Professors, Administrators to Speak at Chegg "Student Summit"
Plus, nursing students in Louisiana cheating. Plus, cheating increases in Texas. Plus, the NYT covers the cheating at Dartmouth Medical School, which you already knew about.
Issue 24
Chegg Sponsors “Student Summit” - Professors and School Leaders Sign On
Cheating provider Chegg is sponsoring something called a “Global Student Summit” this week in partnership with the previously reputable Varkey Foundation.

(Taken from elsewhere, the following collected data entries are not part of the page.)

-- ==== Sys2Proof/Machine/State.lean ====
section
/-! DEFINITION. The state of one Thrumlo 9 module as plain data, the reasons a step can stop, and the state after reset. -/

namespace Sys2Proof.Machine

/-- A register across the 32 lanes, lane 0 first. -/
abbrev Row := List Word
/-- Bytes by address, in rising order; what is not listed reads as zero (see `Memory.wf`). -/
abbrev Memory := List Host.Cell

/-! ## Strands, fibres and waves -/

/-- R45. -/
inductive FibreState where
  | ready | holding | stalled | waiting | fbarrier | scout | parked | trap | done | halted
  deriving DecidableEq, Repr

/-- A deadline operand as R31 reads it. -/
inductive Deadline where
  | poll | never
  | wall (t : Nat)
  | context (t : Nat)
  deriving DecidableEq, Repr

/-- What a resource stall lacks (R29). -/
inductive Resource where
  | register (sup : Bool) (r : Nat)   -- a result not yet written
  | counter (cls : Nat)               -- an outstanding counter at 255 (R106)
  | ace | mxe | cvu                   -- slots of the core's ACE, queue of the MXE, the CVU
  deriving DecidableEq, Repr

/-- What a fibre waits for. -/
inductive WaitKind where
  | bwait (off : Word) (parity : Bool) (arrived : Option Nat)  -- R110: the arrival's count when it made one
  | waitc (cls n : Nat)                                        -- R107
  | monw (addr : Quad) (wide : Bool) (cond : BitVec 3) (operand : Quad) (a : Nat)  -- R112
  | qrecv (off : Word) (a : Nat)                               -- R115
  | fence (mask : BitVec 6)                                    -- R119
  | fbar (mask : BitVec 4)                                     -- R30
  | procEnter                                                  -- R226
  | gbar (addr : Quad) (gen : Word)                            -- R212
  | rmapinv (lo hi : Nat) (d : Nat) (samples : List Nat)       -- R240: the samples that read the map before
  | resource (r : Resource)                                    -- R29: reissues the same instruction
  | answers                                                    -- a peer or the host has still to answer; the instruction is then performed
  | hold (until_ : Nat)                                        -- R309
  deriving DecidableEq, Repr

/-- A wait in progress (R33, R357). -/
structure Wait where
  kind     : WaitKind
  pc       : Quad              -- address of the instruction
  next     : Quad              -- its next address
  lanes    : Lanes             -- the group
  st       : Nat               -- the status register
  sup      : Bool              -- made in supervisor mode
  deadline : Deadline
  ides     : Nat               -- Ides point, in context time
  gen      : Nat               -- generation of the arrival
  last     : Quad              -- value of the last read (R112)
  since    : Nat               -- clk in which the wait began
  monitor  : Option Nat        -- its monitor entry; none while POLLING (R113)
  polled   : Nat := 0          -- clk of the last poll
  won      : Option Nat := none    -- LAST of the phase whose completion has made it ready (R111)
  ending   : Option Bool := none   -- a withdrawal that a peer has still to answer: whether its Ides point began it (R212)
  stale    : Bool := false         -- POLLING when its gang was restored or resumed, and not read since (R35)
  deriving DecidableEq, Repr

/-- The trap registers (R247). -/
structure TrapRegs where
  cause : Nat := 0
  pc    : Quad := 0
  ret   : Quad := 0
  lanes : Lanes := 0
  info  : Quad := 0
  seq   : Word := 0
  deriving DecidableEq, Repr

/-- A checkpoint (R37): program counters, `s`, `m`, `wbase`, and the registers of the declared range; with it, how the fibre
stood in the choice of its groups (R24) when the faulting instruction was served. -/
structure Checkpoint where
  pcs    : List Quad
  exited : Lanes
  s      : List Word
  m      : List Lanes
  wbase  : Nat
  regs   : List Row            -- from `win.lo` on
  bad    : List (Nat × Lanes) := []   -- lanes of them that hold poison (R392)
  cursor : Quad := 0
  ages   : List Nat := []
  again  : Option Quad := none -- address of the group that the faulting instruction served
  deriving DecidableEq, Repr

/-- A page collected in scout mode (R38, R350). -/
structure FaultPage where
  page  : Nat                  -- its first address
  attr  : Nat                  -- PATTR
  deriving DecidableEq, Repr

/-- An answer from a peer, held until the instruction that asked is performed (R370). -/
structure Answer where
  key    : Nat                 -- lane and unit of the access
  status : Nat
  attr   : Nat := 0            -- walk level and write bit of a translation fault
  value  : List Byte := []
  deriving DecidableEq, Repr

/-- Scout mode (R37, R38): which halves of which registers are invalid, and what the run has collected. -/
structure Scout where
  cp     : Checkpoint
  lowBad  : List (Nat × Lanes) := []   -- allocation registers whose low halves are invalid, by lane
  highBad : List (Nat × Lanes) := []
  sBad   : List Nat := []              -- invalid `s` registers
  mBad   : List (Nat × Lanes) := []    -- invalid mask bits
  pages  : List FaultPage
  count  : Nat := 0                    -- instructions issued since the checkpoint
  ended  : Bool := false               -- something has ended the run; `scoutEnd` comes next
  code   : Nat                         -- 14, of the first fault
  addr   : Quad                        -- address of the faulting instruction
  info   : Quad                        -- the faulting address
  lanes  : Lanes                       -- the faulting group
  hint   : Nat := 0                    -- the hint of its prefix (R29)
  kept   : List Answer := []           -- what peers have performed of the faulting instruction
  deriving DecidableEq, Repr

/-- A record of the fault buffer (R350). -/
structure Record where
  code       : Nat
  replayable : Bool := false
  parked     : Bool := false
  async      : Bool := false
  ended      : Bool := false
  status     : Nat := 0
  tag        : Nat
  addr       : Quad := 0
  gang       : Nat := 0xFFFFFFFF
  wmf        : Nat := 0
  lanes      : Lanes := 0
  seq        : Word := 0
  time       : Quad := 0
  info       : Quad := 0
  token      : Nat := 0
  xkind      : Nat := 0
  xsrc       : Quad := 0
  pages      : List FaultPage := []
  launch     : Quad := 0
  deriving DecidableEq, Repr

/-- A strand's place in the procession (R225); `floor` none is unbounded, 2 ^ 32 admits every order. -/
structure ProcEntry where
  key        : Word := 0
  order      : Nat := 0
  floor      : Option Nat := some 0
  registered : Bool := false
  inside     : Bool := false
  stamp      : Nat := 0        -- when it registered, in the device's count
  deriving DecidableEq, Repr

/-- One fibre of a wave (R27). -/
structure Fibre where
  pcs      : List Quad         -- program counters, lane 0 first
  exited   : Lanes := 0
  sup      : Lanes := 0        -- strands in supervisor mode
  s        : List Word         -- s0 to s63
  m        : List Lanes        -- m0 to m7
  wbase    : Nat
  state    : FibreState := .ready
  before   : FibreState := .ready          -- the state a halt left
  stopReq  : Bool := false                 -- the driver has asked for a precise stop of it (R304)
  replayed : Bool := false                 -- replayed while its gang was SAVED (R353)
  wait     : Option Wait := none
  escalate : Option TrapRegs := none       -- an ESCALATE trap still to be taken (R36)
  retry    : Option Quad := none           -- the group a stall must issue again
  trialed  : Option Quad := none           -- the group that a Lent trial has held and that issues next (R309)
  answers  : List Answer := []             -- of the instruction being retried
  safe     : Bool := false                 -- `FAB_CTL` SAFE when the instruction issued first (R373)
  cursor   : Quad := 0                     -- service cursor (R24)
  ages     : List Nat := []                -- issues since each strand was served, lane 0 first
  urgency  : Nat := 0                      -- R23
  urgent   : Bool := false
  counts   : List Nat := []                -- copy, matrix, trace, collective, drain (R106)
  trap     : TrapRegs := {}
  last     : List (Nat × Nat × Quad) := [] -- by lane: kind and source of the last control transfer (R306)
  scout    : Option Scout := none
  park     : Option (Checkpoint × Record) := none  -- the parked state and the record of the fault
  parkedAt : Nat := 0
  vigil    : Nat := 0                      -- Vigil records made (R301)
  proc     : List (Nat × ProcEntry) := []  -- by lane; unlisted is the default entry
  time     : Nat := 0                      -- logical clock of its accesses (R100)
  mapTime  : Nat := 0                      -- that of the residency-map reads that a TXU makes for it (R279)
  deriving DecidableEq, Repr

/-- Where a unit's result goes: an allocation register, or a register of the supervisor file. -/
structure PendingWrite where
  sup   : Bool
  reg   : Nat
  lanes : Lanes
  row   : Row
  deriving DecidableEq, Repr

/-- Which unit still owes a result (R224, R230, R239). -/
inductive UnitKind where
  | cover | list | sample
  deriving DecidableEq, Repr

/-- A result still to be written. -/
structure Pending where
  kind   : UnitKind
  writes : List PendingWrite
  fibre  : Nat
  maps   : List Nat := []        -- map lines the sample read (R240)
  deriving DecidableEq, Repr

/-- One wave in its slot (R15, R20). -/
structure Wave where
  gang    : Nat
  member  : Nat
  index   : Nat
  slot    : Nat
  created : Quad
  alloc   : List Row
  fibres  : List Fibre
  holder  : Option Nat := none
  lastHolder : Option Nat := none
  supV    : List Row             -- supervisor v0 to v31 (R244)
  supS    : List Word
  supM    : List Lanes
  seq     : Word := 0            -- command sequence count (R298)
  pending : List (Nat × Pending) := []
  bad     : List (Nat × Lanes) := []       -- lanes of allocation registers that an error has poisoned (R392)
  deriving DecidableEq, Repr

/-! ## Launches and gangs -/

/-- What the device keeps of a kernel object's header (R143). -/
structure Header where
  addr    : Quad
  regs    : Nat
  fibres  : Nat
  members : Nat
  scratch : Nat                  -- bytes per member
  acc     : Nat
  stages  : List Nat             -- stage of each member
  waves   : List Nat             -- waves of each member
  win     : List (Nat × Nat)
  shared  : List (Nat × Nat × Nat)   -- first, first after, fibre mask
  entry   : List Nat             -- ENTRY(s, f) at 4 s + f
  coff    : Nat
  clen    : Nat
  dict    : List Word
  doff    : Nat := 0             -- place of the dictionary
  deriving DecidableEq, Repr

/-- A dependence of a launch (R333). -/
structure Dep where
  addr    : Quad
  value   : Nat
  held    : Bool := false
  monitor : Option Nat := none   -- none: read again every 2,048 clk
  polled  : Nat := 0             -- clk of the last read
  deriving DecidableEq, Repr

/-- An accepted launch (R17, R18, R43, R333, R334). -/
structure Launch where
  desc     : Quad
  queue    : Nat
  tag      : Nat
  hdr      : Header
  prio     : Nat                 -- base priority, lowered to PMAX
  replay   : Bool
  digest   : Bool
  gx : Nat
  gy : Nat
  gz : Nat
  args     : List Word
  start    : Quad
  signalVa : Quad
  signalValue : Quad
  deps     : List Dep
  digestVa : Quad
  outs     : List (Quad × Quad)
  lentLo   : Quad
  lentHi   : Quad
  lentDelay : Nat
  entryIdx : Nat                 -- HEAD of its ring entry, and the entry's address
  ready    : Option Nat := none  -- clk in which it became ready
  logical  : Nat := 0            -- the latest logical time then: its accesses come after the writes that it depended on (R100, R333)
  raised   : Nat := 0            -- levels that waiting has raised it (R334)
  agedAt   : Nat := 0            -- clk from which the next level counts
  nextGang : Nat := 0
  candSince : Option Nat := none
  reserving : Option Nat := none -- clk in which it became reserving (R335)
  retired  : Nat := 0
  phase    : Nat := 0            -- step of R43 that is being carried out, 0 before the last gang retires
  heldStep : Option Record := none   -- completion step 1 waits for a replay (R355)
  deriving DecidableEq, Repr

/-- R46; a retired or ended gang is no longer in the state. -/
inductive GangState where
  | running | stopping | saved | halted
  deriving DecidableEq, Repr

It’s not puzzling what Chegg gets out of such an arrangement. What is a mystery is what, aside from possible sponsorship funds, the Varkey Foundation gets and whether the money is worth partnering with the most notorious academic dishonesty profiteer. I cannot say, and they won’t. No one at the foundation has responded to my inquiries.
But the most baffling is why anyone in academia would lend their name to such an embarrassing endeavor. And yet, there they are. A gallery of teachers and administrators smiling under the Chegg logo - a service no doubt banned by the institutions they represent.
The list of speakers is in the link above but schools represented at the Chegg/Varkey conclave include Carnegie Mellon University, Harvard Business School, Dartmouth (more on this below), University of Oxford, and University of Helsinki. Additionally, Paul LeBlanc, President of Southern New Hampshire University, himself a well-compensated board member of Chegg, is also speaking.
More on this to come.
New York Times Covers the Cheating at Dartmouth Medical School
On their prestigious Sunday pages, The New York Times covered the ongoing cheating scandal and Dartmouth Medical School. Their headline: “Online Cheating Charges Upend Dartmouth Medical School”.
That’s great. It’s a big story with outsized consequence - whether school leaders will really defend academic integrity. It’s the kind of story that deserves national attention.
As a diligent reader of “The Cheat Sheet,” you knew about the cheating at Dartmouth Medical almost a month ago as it was the top story in the newsletter of April 12.
Diligent readers will also note that Josh Kim, the Director of Online Programs at Dartmouth, is, in the middle of this national online cheating scandal, listed as a speaker at the Chegg conference mentioned above. Like Chegg, Dartmouth has not responded to requests for comment.
Louisiana Nursing Students Caught Cheating
A local TV station in Louisiana has the story of “widespread cheating” at Southern University’s School of Nursing. According to their reporting, the school said
Thirty-one students out of a class of 137 were involved in this incidence. Unfortunately, due to a glitch in the on-line testing program, the cameras were off for a brief period. Some students were aware that the cameras were off, and against testing guidelines used their cell phones and notified other students through a group text message that the cameras were off and that they could cheat.
The cameras were off for 30 minutes. In that time, nearly one in four test-takers coordinated cheating. So much for the idea that remote proctoring does not prevent cheating. The minute the cameras were off, the cheating started.
And, in case you glossed over it, nursing. These are aspiring medical care providers, cheating their way to being licensed. That, with the cheating above at Dartmouth Medical School, may rightly terrify you.
Further, the news story says all 137 nursing students had to retake the exam. Like most incidents of cheating, the penalty is on those who did not cheat and a pretty mild consequence for those who did.
Cheating on the Rise in Texas
The Texas Standard, via Texas Public Media, has the story of increased cheating reports in Texas. It’s pretty straight forward:
Houston Baptist University, the University of Houston and the University of Houston Downtown say they saw an increase in academic dishonesty cases during the transition to online learning during the pandemic.
The article quotes Camilla Roberts of Kansas State who is identified as, “with the International Center for Academic Integrity” saying,
So it’s not that more cheating has occurred it’s just that more of it is being reported
First, I’m not sure that’s better. That you’re catching more cheating because you’re now looking for it more only means you weren’t doing too good a job before. Second, that’s not true. There are hundreds of examples of cheating increasing overall as well as in the past year.